How To XML to Pandas¶
This notebook will demonstrate how to process XML data in python using pandas. Specifically, we use a library xmltodict, to parse XML as a dictionary, then read what we want into Pandas.
We then show how to clean up various data types and nested columns into a format which can be used in analysis.
NOTE: The example data provided is very basic, which contains little numerical data for analysis. However the methodology should be able to be copied to a more quantitative analysis (e.g. statistics over reporting periods)
Get XML¶
For fun let's use the RSS feed of this site
import requests
response = requests.get('https://knanne.github.io/feed.xml')
response.ok
xmltodict¶
This is a python library on pip. Install with pip install xmltodict
import xmltodict
import json
Parse the XML¶
%%time
d = xmltodict.parse(response.content)
Preview the JSON¶
print(json.dumps(d, indent=2)[:750])
print('.\n'*3)
Convert to Pandas DataFrame¶
Now this still requires some manual entry.
Since the JSON is still a series of nested dictionaries, we need to identify what are the recurring "entries" that we are looking for. (e.g. documents, posts, entries etc.)
If you want to extract metadata from roots of your entries, I would suggest creating another DataFrame for that and merging your "entries" database on your "metadata" database later.
import pandas as pd
df = pd.DataFrame.from_dict(d['feed']['entry'])
df.shape
df.columns
df.head()
Cleaning¶
Okay, now you may notice how dirty the above DataFrame may look. In fact it is quite detailed, which is very nice, however we will need to transform some columns if we want to apply analysis on them.
Column with Dictionary (single key)¶
Consider the "author"
column. It is simply a dictionary with a single key, value pair. We can access it simply by applying .get("key")
to the column.
df['author'].apply(lambda x: x.get('name'))
More efficient though, we can convert the column to a pd.Series
, which takes care of extracting the value and renaming the column to the key, and simply join it back to our original DataFrame.
df.author.apply(pd.Series)
df = df.join(df.author.apply(pd.Series), how='left')

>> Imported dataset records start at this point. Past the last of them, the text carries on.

/-- SLOT_END (03 R100, R112, 04 R150, R156, 05 R191, R199): the slot ends; its line may be complete; a shutdown or a trip stops the channel here. -/
def execSlotEnd (ch : Fin 48) (s : State) : Host.Outcome State Fault Refusal :=
  let n := ch.val
  match (s.chan n).firing.filter (fun f => f.period.cosy) with
  | some f => .next (if s.inRun then s.cosyEnd n f else s)
  | none =>
  match s.jobOf n with
  | none =>
    -- the job was closed while its last slot ran
    .next (match (s.chan n).firing with
      | some _ => s.modChan n (fun c => { c with firing := none, shutAtSlot := 0 }.stopIo)
      | none => s.ioStopDue n)
  | some slot =>
    let c := s.chan n
    match c.firing with
    | none => .next (s.ioStopDue n)
    | some f =>
      if !s.inRun || f.ended || decide (s.clock < f.start + c.slotLength f) then .next s
      else
        let last := decide (f.period.plan.length ≤ f.slot + 1)
        let s := s.modChan n (fun c => { c with firing := some { f with ended := true, fireA := [], fireB := [] } })
        let s :=
          if last then
            let s := s.lineDone slot n f.period.line (if f.period.held then .skipped 3 else if f.period.quiet then .dry else .fired)
            s.modChan n (fun c => c.leftLine f.period.line)
          else s
        let s :=
          if c.shutAtSlot = 0 then s
          else
            let s := if last then s else s.cutLine slot n c.shutAtSlot
            s.modChan n (fun c => { c with firing := none, shutAtSlot := 0 }.stopIo)
        .next (((s.checkStopAt slot).checkEnded slot).answerStops slot)

/-! ### Arming -/

/-- Temperatures in 0.1 °C: 15.0 °C (09 R314). -/
def coldLimit : Rat := 150

/-- An attached head is below 15 °C; a channel without a head is not measured (09 R292, R314; log entry 5). -/
def State.coldHead (s : State) (n : Nat) : Bool := (s.chan n).attached && decide ((s.headSensor n).value < coldLimit)

/-- A Cosy channel has reached its target (09 R313). -/
def State.cosyReached (s : State) (n : Nat) : Bool := decide (((s.chan n).cosyTarget : Rat) - 10 ≤ (s.headSensor n).value)

/-- The Cosy wait of a job is met (05 R190, 09 R314). -/
def State.cosyMet (s : State) (j : Job) : Bool :=
  !j.waitCosy || j.chans.all (fun n =>
    if (s.chan n).cosy then s.cosyReached n else decide (coldLimit ≤ (s.headSensor n).value))

/-- M = 95 × PITCH (05 R194). -/
def Job.margin (j : Job) : Rat := (95 * j.pitch : Nat) / (65536 : Rat)

/-- The axis stands on a leg: its plan has run out. -/
def Axis.atRest (a : Axis) : Bool := a.segs = [] && a.speed = 0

Preview the last column to verify that worked.
df.shape
df.head()
Column with Dictionary (multiple keys)¶
Consider the "title"
column, which contains a single dictionary with multiple keys. Applying the same method as above, works well and explodes both keys with their respective values.
df.title.apply(pd.Series)
df = df.join(df.title.apply(pd.Series), how='left')
df.shape
df.head()
Clean Up Columns¶
Of course at any time, including when joining, you can drop and rename columns to make the necessary clarifications.
df = df.drop(['author','title'], axis=1)\
.rename(columns={'name':'author', '#text':'title'})
Data Types¶
Similarily, data types can be converted during the above processing when need be. For example, on dates
df.loc[:,'published'] = pd.to_datetime(df.published)
Column with List of Dictionaries¶
Now consider the column category
which is a list of dictionaries containing all the categories associated with a post. However, if there is only 1 category the data type is a dictionary, and if there are none then it is NULL (np.nan
). So what happens if we simply try to explode this column into a pd.Series
?
df.category.apply(pd.Series)
The above shows there something inconsitent happening with all our different data types. So instead let's wrap the single dictionaries in []
to convert them to lists, to standardize our data.
df.category.apply(lambda x: pd.Series(x) if isinstance(x,list) else pd.Series([x]))
Okay not bad, now let's stack this data, rename the column, extract the actual value, and add the term index as a second column.
exploded_column = df.category.apply(lambda x: pd.Series(x) if isinstance(x,list) else pd.Series([x]))\
.stack()\
.rename('term')\
.apply(lambda x: x['@term'])\
.to_frame()\
.reset_index(level=1)\
.rename(columns={'level_1':'term_index'})
exploded_column
Now join this back to our original dataframe to add these categories for each post. (FYI: this JOIN will multiply your data of course, so beware with large datasets)
df = df.join(exploded_column, how='left')
df.shape
df.head()
Analyze¶
Now that the data has been processed in a way that is familiar, we can perform typical anlysis
df.groupby([df.published.dt.year, df.published.dt.month]).agg({'title':'count'})
df.groupby('title').agg({'term': 'nunique'})